-- ==== Sys2Proof/Proofs/Encoding.lean ====
section
/-! PROOFS. The descriptor's decoder and encoder (30_encoding.md R50 to R62), the assembler (R63, R64), and the step of an
illegal descriptor (R60, R61, R137). They rest on one reading of a row of Table T53 (`and_mask_eq_pattern_iff`), on the
three cases of the decoder (`decode_cases`), and on what the assembler accepts (`assembleInstr_eq_some`). -/

namespace Sys2Proof

open Sys2Proof.Machine

/-! ### The parts of a field -/

/-- The bits of a value from `k` on are zero, said bit by bit. -/
theorem extractLsb'_high_eq_zero_iff {w : Nat} (x : BitVec w) (k : Nat) :
    x.extractLsb' k (w - k) = 0 ↔ ∀ i, k ≤ i → x.getLsbD i = false := by
  constructor
  · intro h i hi
    by_cases hw : i < w
    · have hbit := congrArg (BitVec.getLsbD · (i - k)) h
      simpa [show i - k < w - k by omega, show k + (i - k) = i by omega] using hbit
    · exact BitVec.getLsbD_of_ge x i (by omega)
  · intro h
    ext i hi
    simp [h]

/-- A conjunction with the mask of the bits from `k` on is zero exactly when those bits are. -/
theorem and_highMask_eq_zero_iff {w : Nat} (x : BitVec w) (k : Nat) :
    x &&& BitVec.allOnes w <<< k = 0 ↔ x.extractLsb' k (w - k) = 0 := by
  rw [extractLsb'_high_eq_zero_iff]
  constructor
  · intro h i hi
    by_cases hw : i < w
    · simpa [hw, Nat.not_lt.2 hi, show i - k < w by omega] using congrArg (BitVec.getLsbD · i) h
    · exact BitVec.getLsbD_of_ge x i (by omega)
  · intro h
    apply BitVec.eq_of_getLsbD_eq
    intro i hi
    by_cases hk : i < k
    · simp [hk]
    · simp [h i (by omega)]

/-- The low `k` bits of a value whose other bits are zero are the value. -/
theorem setWidth_extractLsb'_of_high_eq_zero {w : Nat} (x : BitVec w) (k : Nat) (h : x.extractLsb' k (w - k) = 0) :
    (x.extractLsb' 0 k).setWidth w = x := by
  rw [extractLsb'_high_eq_zero_iff] at h
  apply BitVec.eq_of_getLsbD_eq
  intro i hi
  by_cases hk : i < k
  · simp [hk, hi]
  · simp [hk, h i (by omega)]

/-- A byte order is read back from its bit (R32). -/
@[simp] theorem ByteOrder.ofBit_toBit (be : ByteOrder) : ofBit be.toBit = be := by
  cases be <;> rfl

/-- A bit is the bit of the byte order it selects (R32). -/
@[simp] theorem ByteOrder.toBit_ofBit (x : BitVec 1) : (ofBit x).toBit = x := by
  revert x
  decide

/-- A depth is read back from its selector (R55). -/
@[simp] theorem Depth.ofSelector_selector (d : Depth) : ofSelector d.selector = d := by
  cases d <;> rfl

/-- A selector is the selector of the depth it selects (R55). -/
@[simp] theorem Depth.selector_ofSelector (x : BitVec 2) : (ofSelector x).selector = x := by
  revert x
  decide

/-- A flip bit is read back from whether it is set (T51). -/
@[simp] theorem ite_flip_eq_one (x : BitVec 1) : (if x = 1#1 then 1#1 else 0#1) = x := by
  revert x
  decide

/-! ### The rows of Table T53 -/

/-- Two descriptors are equal exactly when their fields are (R51). -/
theorem toCmd_inj {f g : Fields} : f.toCmd = g.toCmd ↔ f = g :=
  ⟨fun h => by simpa using congrArg fieldsOf h, congrArg Fields.toCmd⟩

/-- A row of Table T53 read field by field: `(c & mask) = match` exactly when `op` names the operation and every field
marked mbz is zero (R53, R61). -/
theorem and_mask_eq_pattern_iff (c : Cmd) (o : Op) :
    c &&& o.mask = o.pattern ↔ (fieldsOf c).op = o.number ∧ (fieldsOf c).wellFormed o = true := by
  have full {w : Nat} (x m : BitVec w) (h : m = BitVec.allOnes w) : x &&& m = x := by rw [h, BitVec.and_allOnes]
  have high16 (x : Word) : x &&& 0xFFFF0000#32 = 0#32 ↔ x.extractLsb' 16 16 = 0#16 :=
    and_highMask_eq_zero_iff x 16
  have high24 (x : Word) : x &&& 0xFFFFFF00#32 = 0#32 ↔ x.extractLsb' 8 24 = 0#24 :=
    and_highMask_eq_zero_iff x 8
  obtain ⟨f, rfl⟩ : ∃ f : Fields, c = f.toCmd := ⟨fieldsOf c, by simp⟩
  rw [← toCmd_fieldsOf o.mask, Fields.toCmd_and, pattern_eq, toCmd_inj, fieldsOf_mask, fieldsOf_toCmd]
  cases o <;>
    simp [Fields.wellFormed, Op.number, and_assoc, high16, high24, full _ 0xF#4 rfl, full _ 1#1 rfl, full _ 3#2 rfl,
      full _ 0xFF#8 rfl, full _ 0xFFFFFFFF#32 rfl]

/-- A row's test is the equation of its match and mask columns (R53). -/
theorem Op.selects_iff (o : Op) (c : Cmd) : o.selects c = true ↔ c &&& o.mask = o.pattern := beq_iff_eq

/-- The encoding of an instruction meets the row of its operation (R53). -/
theorem encode_and_mask (i : Instr) : encode i &&& i.op.mask = i.op.pattern := by
  cases i with
  | i2b be v => exact Laws.EncodeMatch.i2b be v
  | s2b be v => exact Laws.EncodeMatch.s2b be v
  | b2i be => exact Laws.EncodeMatch.b2i be
  | b2ia be => exact Laws.EncodeMatch.b2ia be
  | u8 v => exact Laws.EncodeMatch.u8 v
  | pack flip d => exact Laws.EncodeMatch.pack flip d
  | cbw be flags lun cmdlen tag dtl => exact Laws.EncodeMatch.cbw be flags lun cmdlen tag dtl
  | csw be => exact Laws.EncodeMatch.csw be
  | regcmd code address lov => exact Laws.EncodeMatch.regcmd code address lov

/-! ### Operands -/

/-- The operands of the fields of an instruction give the instruction back (R57). -/
theorem operands_fields (i : Instr) : i.op.operands i.fields = i := by
  cases i with
  | pack flip d => cases flip <;> simp [Instr.op, Instr.fields, Op.operands]
  | i2b | s2b | b2i | b2ia | u8 | cbw | csw | regcmd =>
    simp [Instr.op, Instr.fields, Op.operands, BitVec.extractLsb'_setWidth_of_le]

/-- The operation of an assembled instruction is the one it was assembled for. -/
@[simp] theorem Op.operands_op (o : Op) (f : Fields) : (o.operands f).op = o := by
  cases o <;> rfl

/-- Well-formed fields of an operation are the fields of the instruction its operands make: no field is dropped (R61). -/
theorem fields_operands {f : Fields} {o : Op} (hop : f.op = o.number) (hwf : f.wellFormed o = true) :
    (o.operands f).fields = f := by
  have low16 (x : Word) (h : x.extractLsb' 16 16 = 0#16) : (x.extractLsb' 0 16).setWidth 32 = x :=
    setWidth_extractLsb'_of_high_eq_zero x 16 h
  have low8 (x : Word) (h : x.extractLsb' 8 24 = 0#24) : (x.extractLsb' 0 8).setWidth 32 = x :=
    setWidth_extractLsb'_of_high_eq_zero x 8 h
  obtain ⟨op, be, flip, dsel, b0, b1, b2, a, b⟩ := f
  cases o <;> simp_all [Fields.wellFormed, Op.operands, Instr.fields, Op.number]

/-! ### The three answers of the decoder -/

/-- The reserved `op` fields are those that no operation is found by (R52, R60). -/
theorem reservedOp_iff (c : Cmd) : reservedOp c = true ↔ Op.ofNumber (fieldsOf c).op = none := by
  rw [Op.ofNumber_eq_none]
  simp [reservedOp, fieldsOf]

/-- Every `op` field is reserved or names an operation (R52, R60). -/
theorem reservedOp_or_namesOp (c : Cmd) : reservedOp c = true ∨ ∃ o, namesOp c o := by
  rw [reservedOp_iff]
  cases h : Op.ofNumber (fieldsOf c).op with
  | none => exact .inl rfl
  | some o => exact .inr ⟨o, (Op.number_of_ofNumber h).symm⟩

/-- What the decoder answers for a reserved `op` field (R60). -/
theorem decode_of_reservedOp {c : Cmd} (h : reservedOp c = true) : decode c = .illegalOperation := by
  simp [decode, (reservedOp_iff c).1 h]

/-- What the decoder answers for a descriptor that meets a row (R53, R57). -/
theorem decode_of_row {c : Cmd} {o : Op} (h : c &&& o.mask = o.pattern) :
    decode c = .instr (o.operands (fieldsOf c)) := by
  obtain ⟨hop, -⟩ := (and_mask_eq_pattern_iff c o).1 h
  simp [decode, hop, (o.selects_iff c).2 h]

/-- What the decoder answers for a defined `op` field whose row is not met (R61). -/
theorem decode_of_not_row {c : Cmd} {o : Op} (hop : namesOp c o) (h : c &&& o.mask ≠ o.pattern) :
    decode c = .illegalField := by
  have hfield : (fieldsOf c).op = o.number := hop
  simp [decode, hfield, mt (o.selects_iff c).1 h]

/-- Every descriptor falls under one of the three cases of R62. -/
theorem decode_cases (c : Cmd) :
    (reservedOp c = true ∧ decode c = .illegalOperation) ∨
    (∃ o, namesOp c o ∧ c &&& o.mask ≠ o.pattern ∧ decode c = .illegalField) ∨
    (∃ o : Op, c &&& o.mask = o.pattern ∧ decode c = .instr (o.operands (fieldsOf c))) := by
  obtain hres | ⟨o, hop⟩ := reservedOp_or_namesOp c
  · exact .inl ⟨hres, decode_of_reservedOp hres⟩
  · by_cases hrow : c &&& o.mask = o.pattern
    · exact .inr (.inr ⟨o, hrow, decode_of_row hrow⟩)
    · exact .inr (.inl ⟨o, hop, hrow, decode_of_not_row hop hrow⟩)

/-- The decoder answers an instruction only for a descriptor that meets a row, and then its operands (R53, R57). -/
theorem row_of_decode {c : Cmd} {i : Instr} (h : decode c = .instr i) :
    c &&& i.op.mask = i.op.pattern ∧ i = i.op.operands (fieldsOf c) := by
  obtain ⟨-, hd⟩ | ⟨_, -, -, hd⟩ | ⟨o, hrow, hd⟩ := decode_cases c <;> rw [hd] at h <;> cases h
  simpa using hrow

/-! ### The descriptor -/

/-- Settles O2: the encoding meets its operation's row (`encode_and_mask`), so it decodes to the operands of its own
fields, which are the instruction's (`operands_fields`). -/
theorem decodeEncode : Obligations.DecodeEncode := by
  intro i
  rw [decode_of_row (encode_and_mask i), fieldsOf_encode, operands_fields]

/-- Settles O3: a descriptor that decodes is well formed, so the fields of what it decodes to are its own
(`fields_operands`), and the fields are all of its bits (`toCmd_fieldsOf`). -/
theorem encodeDecode : Obligations.EncodeDecode := by
  intro c i h
  obtain ⟨hrow, hi⟩ := row_of_decode h
  obtain ⟨hop, hwf⟩ := (and_mask_eq_pattern_iff c i.op).1 hrow
  rw [encode, hi, fields_operands hop hwf, toCmd_fieldsOf]

/-- Settles O5: `and_mask_eq_pattern_iff` without its condition on `op`, which is given. -/
theorem maskAgreesWithFields : Obligations.MaskAgreesWithFields := by
  intro c o hop
  rw [and_mask_eq_pattern_iff]
  exact and_iff_right hop

/-- No two operations have one number (R52). -/
theorem Op.number_inj {o o' : Op} (h : o.number = o'.number) : o = o' :=
  Option.some_inj.1 (by rw [← Op.ofNumber_number o, h, Op.ofNumber_number])

/-- Settles O4: `decode_cases` gives each case its descriptors, and the three answers differ; two rows need two `op`
fields. -/
theorem decodingIsTotal : Obligations.DecodingIsTotal := by
  refine ⟨fun c => ⟨fun h => ?_, decode_of_reservedOp⟩, fun c => ⟨fun h => ?_, ?_⟩, fun c o => ⟨fun h => ?_, ?_⟩,
    fun c o o' h h' => ?_⟩
  · obtain ⟨hres, -⟩ | ⟨_, -, -, hd⟩ | ⟨_, -, hd⟩ := decode_cases c
    · exact hres
    · simp [hd] at h
    · simp [hd] at h
  · obtain ⟨-, hd⟩ | ⟨o, hop, hrow, -⟩ | ⟨_, -, hd⟩ := decode_cases c
    · simp [hd] at h
    · exact ⟨o, hop, hrow⟩
    · simp [hd] at h
  · rintro ⟨o, hop, hrow⟩
    exact decode_of_not_row hop hrow
  · exact ⟨_, decode_of_row h, o.operands_op _⟩
  · rintro ⟨i, hd, rfl⟩
    exact (row_of_decode hd).1
  · obtain ⟨hop, -⟩ := (and_mask_eq_pattern_iff c o).1 h
    obtain ⟨hop', -⟩ := (and_mask_eq_pattern_iff c o').1 h'
    exact Op.number_inj (hop.symm.trans hop')

/-- Settles O1: seven closed runs of the decoder. -/
theorem knownWordsDecode : Obligations.KnownWordsDecode := by
  unfold Obligations.KnownWordsDecode
  decide

/-! ### The assembler -/

/-- A written name stands for an operation exactly when it is one of the names R59 and R64 give it. -/
theorem Op.ofName_eq_some {name : String} {o : Op} : Op.ofName name = some o ↔ name ∈ writtenNames o := by
  constructor
  · intro h
    obtain ⟨row, hfind, rfl⟩ := Option.map_eq_some_iff.1 h
    have hname : row.1 = name := by simpa using List.find?_some hfind
    have hrows : ∀ row ∈ mnemonicTable, row.1 ∈ writtenNames row.2 := by decide
    exact hname ▸ hrows row (List.mem_of_find?_eq_some hfind)
  · intro h
    have hnames : ∀ n ∈ writtenNames o, Op.ofName n = some o := by cases o <;> decide
    exact hnames name h

/-- Every operation has a written name (R59). -/
theorem exists_mem_writtenNames (o : Op) : ∃ name, name ∈ writtenNames o := by
  cases o <;> exact ⟨_, List.mem_cons_self⟩

/-- The assembler makes an instruction exactly from its operation, the qualifiers R63 writes it with and its operands as
numbers under their names. -/
theorem assembleInstr_eq_some {o : Op} {qs : List Qualifier} {operands : List (OperandName × Nat)} {i : Instr} :
    assembleInstr o qs operands = some i ↔ o = i.op ∧ qs = writtenQualifiers i ∧ operands = writtenOperands i := by
  constructor
  · intro h
    unfold assembleInstr at h
    split at h <;>
      simp only [Option.bind_eq_bind, Option.bind_eq_some_iff, Option.pure_def, Option.some.injEq,
        Option.ite_none_right_eq_some, List.isEmpty_iff, Prod.exists, reduceCtorEq, orderOf_eq_some, fit_eq_some,
        packQualifiers_eq_some] at h
    case h_1 | h_2 =>
      obtain ⟨be, rfl, v, rfl, rfl⟩ := h
      exact ⟨rfl, rfl, rfl⟩
    case h_3 | h_4 | h_8 =>
      obtain ⟨be, rfl, rfl⟩ := h
      exact ⟨rfl, rfl, rfl⟩
    case h_5 =>
      obtain ⟨rfl, v, rfl, rfl⟩ := h
      exact ⟨rfl, rfl, rfl⟩
    case h_6 =>
      obtain ⟨d, flip, rfl, rfl⟩ := h
      exact ⟨rfl, rfl, rfl⟩
    case h_7 =>
      obtain ⟨be, rfl, flags, rfl, lun, rfl, cmdlen, rfl, tag, rfl, dtl, rfl, rfl⟩ := h
      exact ⟨rfl, rfl, rfl⟩
    case h_9 =>
      obtain ⟨rfl, code, rfl, address, rfl, lov, rfl, rfl⟩ := h
      exact ⟨rfl, rfl, rfl⟩
  · rintro ⟨rfl, rfl, rfl⟩
    have order (be : ByteOrder) : orderOf [orderQualifier be] = some be := orderOf_eq_some.2 rfl
    have value {n : Nat} (x : BitVec n) : fit n x.toNat = some x := fit_eq_some.2 rfl
    cases i with
    | pack flip d => simp [assembleInstr, Instr.op, writtenOperands, packQualifiers_eq_some.2 rfl]
    | i2b | s2b | b2i | b2ia | u8 | cbw | csw | regcmd =>
      simp [assembleInstr, Instr.op, writtenOperands, writtenQualifiers, order, value]

/-- Settles O33: `AsmLine.assemble_eq_some` takes an accepted line apart, `assembleInstr_eq_some` says what it writes, and
its descriptor decodes to the instruction by O2. -/
theorem assemblerIsSound : Obligations.AssemblerIsSound := by
  intro l c din h
  obtain ⟨o, i, hname, hinstr, rfl, hinput⟩ := AsmLine.assemble_eq_some.1 h
  obtain ⟨rfl, hqualifiers, hoperands⟩ := assembleInstr_eq_some.1 hinstr
  exact ⟨i, decodeEncode i, rfl, hname, Op.ofName_eq_some.1 hname, hqualifiers, hoperands, hinput.symm⟩

/-- Settles O34: the line with a name of the operation, the written qualifiers and operands, and the bytes as numbers. -/
theorem assemblerIsComplete : Obligations.AssemblerIsComplete := by
  intro i din
  obtain ⟨name, hname⟩ := exists_mem_writtenNames i.op
  refine ⟨{ mnemonic := name, qualifiers := writtenQualifiers i, operands := writtenOperands i,
            input := din.map (fun b => b.toNat) }, ?_⟩
  have hinstr := (assembleInstr_eq_some (i := i)).2 ⟨rfl, rfl, rfl⟩
  exact AsmLine.assemble_eq_some.2 ⟨i.op, i, Op.ofName_eq_some.2 hname, hinstr, rfl, rfl⟩

end Sys2Proof

namespace Sys2Proof.Machine

/-- Settles O13: while the host waits the unit serves (`step_of_hostWaits`), and a descriptor that decodes to no
instruction raises its fault before any check of `DIN`; raising is replying with the fault. -/
theorem illegalDescriptorRaises : Obligations.IllegalDescriptorRaises := by
  intro s ⟨hprogress, hwaits⟩
  refine ⟨fun hres => ?_, fun o hop hwf => ?_⟩
  · simp [step_of_hostWaits hwaits, State.serve, hprogress, decode_of_reservedOp hres, State.raise_eq_reply]
  · have hrow : s.cmd &&& o.mask ≠ o.pattern := by
      rw [Ne, maskAgreesWithFields s.cmd o hop, hwf]
      exact Bool.false_ne_true
    simp [step_of_hostWaits hwaits, State.serve, hprogress, decode_of_not_row hop hrow, State.raise_eq_reply]

end Sys2Proof.Machine
end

++++++++++

Above are entries; state the number of lines among them that contain "meets", and nothing else.

**OUTPUT:** 4